TASK OBJECTIVE:
Word for word, restate the entries below from their first line through the line that contains "let s4 := s3.modNode".

--- THE INPUT ---

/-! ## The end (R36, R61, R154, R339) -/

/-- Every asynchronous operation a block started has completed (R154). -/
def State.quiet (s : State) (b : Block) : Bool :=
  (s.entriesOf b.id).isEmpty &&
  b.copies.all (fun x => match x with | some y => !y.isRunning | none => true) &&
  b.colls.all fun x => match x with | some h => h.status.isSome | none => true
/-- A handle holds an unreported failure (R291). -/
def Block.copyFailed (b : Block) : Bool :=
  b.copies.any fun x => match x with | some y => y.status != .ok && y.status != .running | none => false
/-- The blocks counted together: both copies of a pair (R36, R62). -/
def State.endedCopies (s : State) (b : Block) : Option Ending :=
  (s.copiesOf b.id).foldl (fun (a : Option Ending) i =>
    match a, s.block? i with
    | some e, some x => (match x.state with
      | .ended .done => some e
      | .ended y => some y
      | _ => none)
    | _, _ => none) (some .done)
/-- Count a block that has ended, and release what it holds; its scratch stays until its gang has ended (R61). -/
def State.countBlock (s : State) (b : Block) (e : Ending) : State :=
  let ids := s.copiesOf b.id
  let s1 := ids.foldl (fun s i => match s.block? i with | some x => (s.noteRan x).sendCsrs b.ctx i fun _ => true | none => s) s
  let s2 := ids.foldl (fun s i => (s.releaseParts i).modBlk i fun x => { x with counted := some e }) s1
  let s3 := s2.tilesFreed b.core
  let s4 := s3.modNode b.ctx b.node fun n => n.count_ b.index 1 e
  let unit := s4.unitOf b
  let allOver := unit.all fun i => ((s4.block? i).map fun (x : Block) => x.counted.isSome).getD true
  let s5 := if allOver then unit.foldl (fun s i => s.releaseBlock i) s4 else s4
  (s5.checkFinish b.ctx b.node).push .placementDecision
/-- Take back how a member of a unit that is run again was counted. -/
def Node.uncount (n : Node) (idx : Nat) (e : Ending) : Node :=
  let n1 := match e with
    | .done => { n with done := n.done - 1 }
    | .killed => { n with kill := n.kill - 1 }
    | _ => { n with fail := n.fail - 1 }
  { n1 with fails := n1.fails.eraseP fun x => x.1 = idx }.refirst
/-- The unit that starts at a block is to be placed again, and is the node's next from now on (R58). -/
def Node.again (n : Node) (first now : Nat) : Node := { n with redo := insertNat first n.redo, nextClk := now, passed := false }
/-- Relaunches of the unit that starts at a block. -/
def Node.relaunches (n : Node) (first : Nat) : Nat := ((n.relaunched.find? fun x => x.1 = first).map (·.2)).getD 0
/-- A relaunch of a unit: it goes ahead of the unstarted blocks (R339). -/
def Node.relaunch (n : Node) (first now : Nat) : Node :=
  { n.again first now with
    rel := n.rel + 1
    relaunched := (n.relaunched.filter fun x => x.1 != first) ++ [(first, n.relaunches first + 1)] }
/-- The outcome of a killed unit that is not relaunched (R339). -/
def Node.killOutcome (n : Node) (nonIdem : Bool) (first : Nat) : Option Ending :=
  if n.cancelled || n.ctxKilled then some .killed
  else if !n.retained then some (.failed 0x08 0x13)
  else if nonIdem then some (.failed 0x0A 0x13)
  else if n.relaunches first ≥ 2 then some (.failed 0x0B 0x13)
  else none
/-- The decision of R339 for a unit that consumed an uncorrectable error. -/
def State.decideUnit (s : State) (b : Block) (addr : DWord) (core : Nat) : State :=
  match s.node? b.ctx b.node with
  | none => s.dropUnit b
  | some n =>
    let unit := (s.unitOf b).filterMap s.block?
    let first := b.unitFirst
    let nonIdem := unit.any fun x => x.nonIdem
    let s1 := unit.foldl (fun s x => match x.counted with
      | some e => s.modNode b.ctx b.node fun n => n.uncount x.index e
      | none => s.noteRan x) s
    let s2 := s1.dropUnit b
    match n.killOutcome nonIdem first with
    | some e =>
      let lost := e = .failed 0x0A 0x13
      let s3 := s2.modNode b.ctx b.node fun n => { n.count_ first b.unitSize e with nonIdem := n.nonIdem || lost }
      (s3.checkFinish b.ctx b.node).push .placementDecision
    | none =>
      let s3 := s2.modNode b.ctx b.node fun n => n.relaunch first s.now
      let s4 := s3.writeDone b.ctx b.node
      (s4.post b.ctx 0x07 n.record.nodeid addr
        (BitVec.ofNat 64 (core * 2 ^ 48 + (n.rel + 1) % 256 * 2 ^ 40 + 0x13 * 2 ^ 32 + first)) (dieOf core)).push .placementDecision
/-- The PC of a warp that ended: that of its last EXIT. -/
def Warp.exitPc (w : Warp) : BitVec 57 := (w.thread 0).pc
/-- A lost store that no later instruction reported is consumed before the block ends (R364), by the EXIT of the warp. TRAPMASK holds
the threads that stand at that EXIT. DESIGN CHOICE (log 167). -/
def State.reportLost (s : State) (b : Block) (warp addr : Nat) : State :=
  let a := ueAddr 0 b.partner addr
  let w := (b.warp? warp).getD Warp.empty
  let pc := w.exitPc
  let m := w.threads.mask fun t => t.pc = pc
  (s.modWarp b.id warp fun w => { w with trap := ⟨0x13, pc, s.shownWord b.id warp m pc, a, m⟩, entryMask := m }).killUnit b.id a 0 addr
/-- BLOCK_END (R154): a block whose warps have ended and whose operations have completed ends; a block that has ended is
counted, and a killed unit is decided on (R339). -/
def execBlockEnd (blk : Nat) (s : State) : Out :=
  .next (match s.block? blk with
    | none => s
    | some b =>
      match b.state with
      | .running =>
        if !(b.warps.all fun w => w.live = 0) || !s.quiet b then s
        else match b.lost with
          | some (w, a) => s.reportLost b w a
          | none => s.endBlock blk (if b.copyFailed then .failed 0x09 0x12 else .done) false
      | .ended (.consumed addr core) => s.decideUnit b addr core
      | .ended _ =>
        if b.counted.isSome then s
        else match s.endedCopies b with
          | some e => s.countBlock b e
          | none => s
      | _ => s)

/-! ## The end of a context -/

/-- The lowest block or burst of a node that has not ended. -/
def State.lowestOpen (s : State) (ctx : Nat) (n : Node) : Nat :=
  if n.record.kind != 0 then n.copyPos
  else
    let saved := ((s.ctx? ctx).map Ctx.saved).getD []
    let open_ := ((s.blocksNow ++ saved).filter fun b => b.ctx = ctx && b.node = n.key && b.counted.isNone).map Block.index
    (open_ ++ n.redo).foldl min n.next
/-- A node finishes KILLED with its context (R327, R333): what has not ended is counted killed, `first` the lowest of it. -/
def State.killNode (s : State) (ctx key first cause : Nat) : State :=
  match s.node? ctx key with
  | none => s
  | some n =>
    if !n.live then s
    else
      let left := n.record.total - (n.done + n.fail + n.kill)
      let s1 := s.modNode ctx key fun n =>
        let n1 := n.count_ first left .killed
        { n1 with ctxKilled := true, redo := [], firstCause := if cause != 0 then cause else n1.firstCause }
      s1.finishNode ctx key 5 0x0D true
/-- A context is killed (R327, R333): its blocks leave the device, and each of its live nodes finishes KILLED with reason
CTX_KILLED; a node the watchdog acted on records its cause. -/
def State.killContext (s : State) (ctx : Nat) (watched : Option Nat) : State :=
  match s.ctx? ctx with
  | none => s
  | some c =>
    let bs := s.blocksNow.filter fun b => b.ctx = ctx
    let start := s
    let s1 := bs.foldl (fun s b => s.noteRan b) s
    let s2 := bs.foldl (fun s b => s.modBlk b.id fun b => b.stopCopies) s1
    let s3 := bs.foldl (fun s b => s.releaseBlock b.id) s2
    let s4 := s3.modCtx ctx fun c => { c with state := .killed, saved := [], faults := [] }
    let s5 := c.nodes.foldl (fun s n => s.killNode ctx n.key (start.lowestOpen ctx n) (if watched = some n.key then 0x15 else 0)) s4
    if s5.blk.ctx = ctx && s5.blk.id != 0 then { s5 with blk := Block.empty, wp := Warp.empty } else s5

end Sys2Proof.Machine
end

---

REPLY:
/-! ## The end (R36, R61, R154, R339) -/

/-- Every asynchronous operation a block started has completed (R154). -/
def State.quiet (s : State) (b : Block) : Bool :=
  (s.entriesOf b.id).isEmpty &&
  b.copies.all (fun x => match x with | some y => !y.isRunning | none => true) &&
  b.colls.all fun x => match x with | some h => h.status.isSome | none => true
/-- A handle holds an unreported failure (R291). -/
def Block.copyFailed (b : Block) : Bool :=
  b.copies.any fun x => match x with | some y => y.status != .ok && y.status != .running | none => false
/-- The blocks counted together: both copies of a pair (R36, R62). -/
def State.endedCopies (s : State) (b : Block) : Option Ending :=
  (s.copiesOf b.id).foldl (fun (a : Option Ending) i =>
    match a, s.block? i with
    | some e, some x => (match x.state with
      | .ended .done => some e
      | .ended y => some y
      | _ => none)
    | _, _ => none) (some .done)
/-- Count a block that has ended, and release what it holds; its scratch stays until its gang has ended (R61). -/
def State.countBlock (s : State) (b : Block) (e : Ending) : State :=
  let ids := s.copiesOf b.id
  let s1 := ids.foldl (fun s i => match s.block? i with | some x => (s.noteRan x).sendCsrs b.ctx i fun _ => true | none => s) s
  let s2 := ids.foldl (fun s i => (s.releaseParts i).modBlk i fun x => { x with counted := some e }) s1
  let s3 := s2.tilesFreed b.core
  let s4 := s3.modNode b.ctx b.node fun n => n.count_ b.index 1 e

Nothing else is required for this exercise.